Сначала ему казалось, и хватит, этого юного обожания вполне хватит, чтоб возвыситься, почувствовать себя полубогом, как раньше. Склониться к ее любящему лицу, оберегая, чтоб видела, как милостив может быть полубог. Но его милость превратила темное загадочное лицо, полное страсти, в обычную счастливую девичью мордочку. Ей, оказывается, хватило того, что он будто старший брат. С невинными вполне поцелуями и объятьями. Она с ним в безопасности. И теперь нежится она, не он. Будто ребенок, что вертится на отцовских руках, трогая листья и предметы, спрашивает, слушает, заливаясь счастливым смехом. Разве этого он хотел от смуглого лица с глубокими глазами античной страдалицы? От быстрого тела, такого взрослого в своей непоколебимой невинности. Там в пещере подумал, да она такая же. Как прочие. Задрожала, прикрывая тяжелыми веками глаза, выгнулась, обмякая в сильных руках. Думал, это начало. Шаг за шагом, пока он будет рядом - изображать из себя старшего брата, она станет сгорать, приближаясь сама, трогая лапкой и замирая, лукаво проверяя - отзовется ли. И если нет, нужно сделать еще один шажок и тронуть еще раз.
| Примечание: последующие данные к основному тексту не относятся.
-- ==== Sys2Proof/Machine/Matrix.lean ====
section
/-!
DEFINITION. MMA, MMAG and MMAD (R198 to R211, R225 to R245): the format block, the checks at issue, the passes and their block sums, the
algebraic checks, delta mode, the drain and MXST; and the steps of a matrix instruction.
-/
namespace Sys2Proof.Machine

/-! ### The format block (R225, R226) -/

namespace Fb
def fmtA (b : Nat) : Nat := bits b 4 0
def fmtB (b : Nat) : Nat := bits b 9 5
def blk (b : Nat) : Nat := 16 * 2 ^ bits b 11 10
def scfA (b : Nat) : Nat := bits b 13 12
def scfB (b : Nat) : Nat := bits b 15 14
def rep (b : Nat) : Nat := 2 ^ bits b 18 16
def chk (b : Nat) : Nat := bits b 20 19
def failm (b : Nat) : Bool := b.testBit 21
def acc (b : Nat) : Bool := b.testBit 22
def res (b : Nat) : Bool := b.testBit 23
def drop (b : Nat) : Bool := b.testBit 24
def bnde (b : Nat) : Bool := b.testBit 25
def bidx (b : Nat) : Nat := bits b 31 26
def klen (b : Nat) : Nat := bits b 42 32
def mrows (b : Nat) : Nat := bits b 47 43
def sper (b : Nat) : Nat := bits b 51 48
def repl (b : Nat) : Bool := b.testBit 52
def dte (b : Nat) : Bool := b.testBit 53
def dtile (b : Nat) : Nat := bits b 61 54
def saddrA (b : Nat) : Nat := bits b 95 64
def saddrB (b : Nat) : Nat := bits b 127 96
def keep (b : Nat) : Nat := bits b 143 128
def theta (b : Nat) : Nat := bits b 151 144
def rtile (b : Nat) : Nat := bits b 159 152
def drow (b : Nat) : Nat := bits b 175 160
def dcol (b : Nat) : Nat := bits b 191 176
def key (b : Nat) : Nat := bits b 255 192
/-- The blocks along K. -/
def nb (b : Nat) : Nat := ceilDiv (klen b) (blk b)
/-- Codes in a row of A: eight elements to an index of CB2L. -/
def codes (b : Nat) : Nat := if fmtA b = 0x1B then klen b / 8 else klen b
/-- Bits of a row of A. -/
def rowBits (b : Nat) : Nat := codes b * fmtWidth (fmtA b)
/-- Registers a row of A occupies (R229). -/
def rowRegs (b : Nat) : Nat := ceilDiv (rowBits b) 4096
def metaA (b : Nat) : Bool := hasMeta (fmtA b) (scfA b)
def metaB (b : Nat) : Bool := hasMeta (fmtB b) (scfB b)

/-- R226: a format block that fails issue. `which` is 0 MMA, 1 MMAG, 2 MMAD. -/
def bad (which b : Nat) : Bool :=
  fmtWidth (fmtA b) == 0 || fmtWidth (fmtB b) == 0 || fmtB b == 0x15 || fmtB b == 0x1A || scfA b == 3 || scfB b == 3 ||
    decide (bits b 18 16 > 4) || chk b == 3 || klen b == 0 || decide (klen b > 1024) ||
    ((fmtA b == 0x1B || fmtB b == 0x1B) && klen b % 8 != 0) || mrows b == 0 || decide (mrows b > 16) || bits b 63 62 != 0 ||
    (bidx b != 0 && !bnde b) || (rtile b != 0 && !res b) || (dtile b != 0 && !dte b) ||
    (if which = 2 then !acc b || res b || drop b else theta b != 0 || sper b != 0 || repl b)
end Fb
Теплее, еще теплее, откровеннее… Это Наташка так кричала, когда ревновала его к первым, к девочкам, которых писал. Не видишь, что ли, кричала, и хватала на руки ревущую Лильку, она уже начала, трогает лапкой. Ходит кругами и трогает. А он смеялся, довольный, купался в женской любви. Женском внимании.

- Черт! - встал и заходил по комнате, вытирая пот, выступающий на груди, - черт и черт!

Только сейчас подумал, сейчас дошло. Эти, почти ровесницы Инги, что трогали лапкой, часто дышали, закрывая глаза, клонились к нему, когда подходил, мягко поправляя руку или выставленную ножку, и они, наверное, врали? Если при созревшем женском теле, ей - девочке хватает просто влюбленности, почему он решил, что в этом она тоже странная и особенная? Девчонки, студентки, каждой было что-то нужно. Кому-то статус любовницы столичного художника, кому-то спасение от скуки и походы в пафосные кабаки, поездки, а кому-то - замолвить словечко в институте… А эта - просто не врет.

- Приятные открытия…

Нет, попытался убедить себя, отражаясь по пояс в зеркале у двери. Я молод, красив. Широкие плечи, хороший торс, бедра сильные, ноги прямые. Ну, тридцать девять, да. Девочке-то соврал, убавив пару лет.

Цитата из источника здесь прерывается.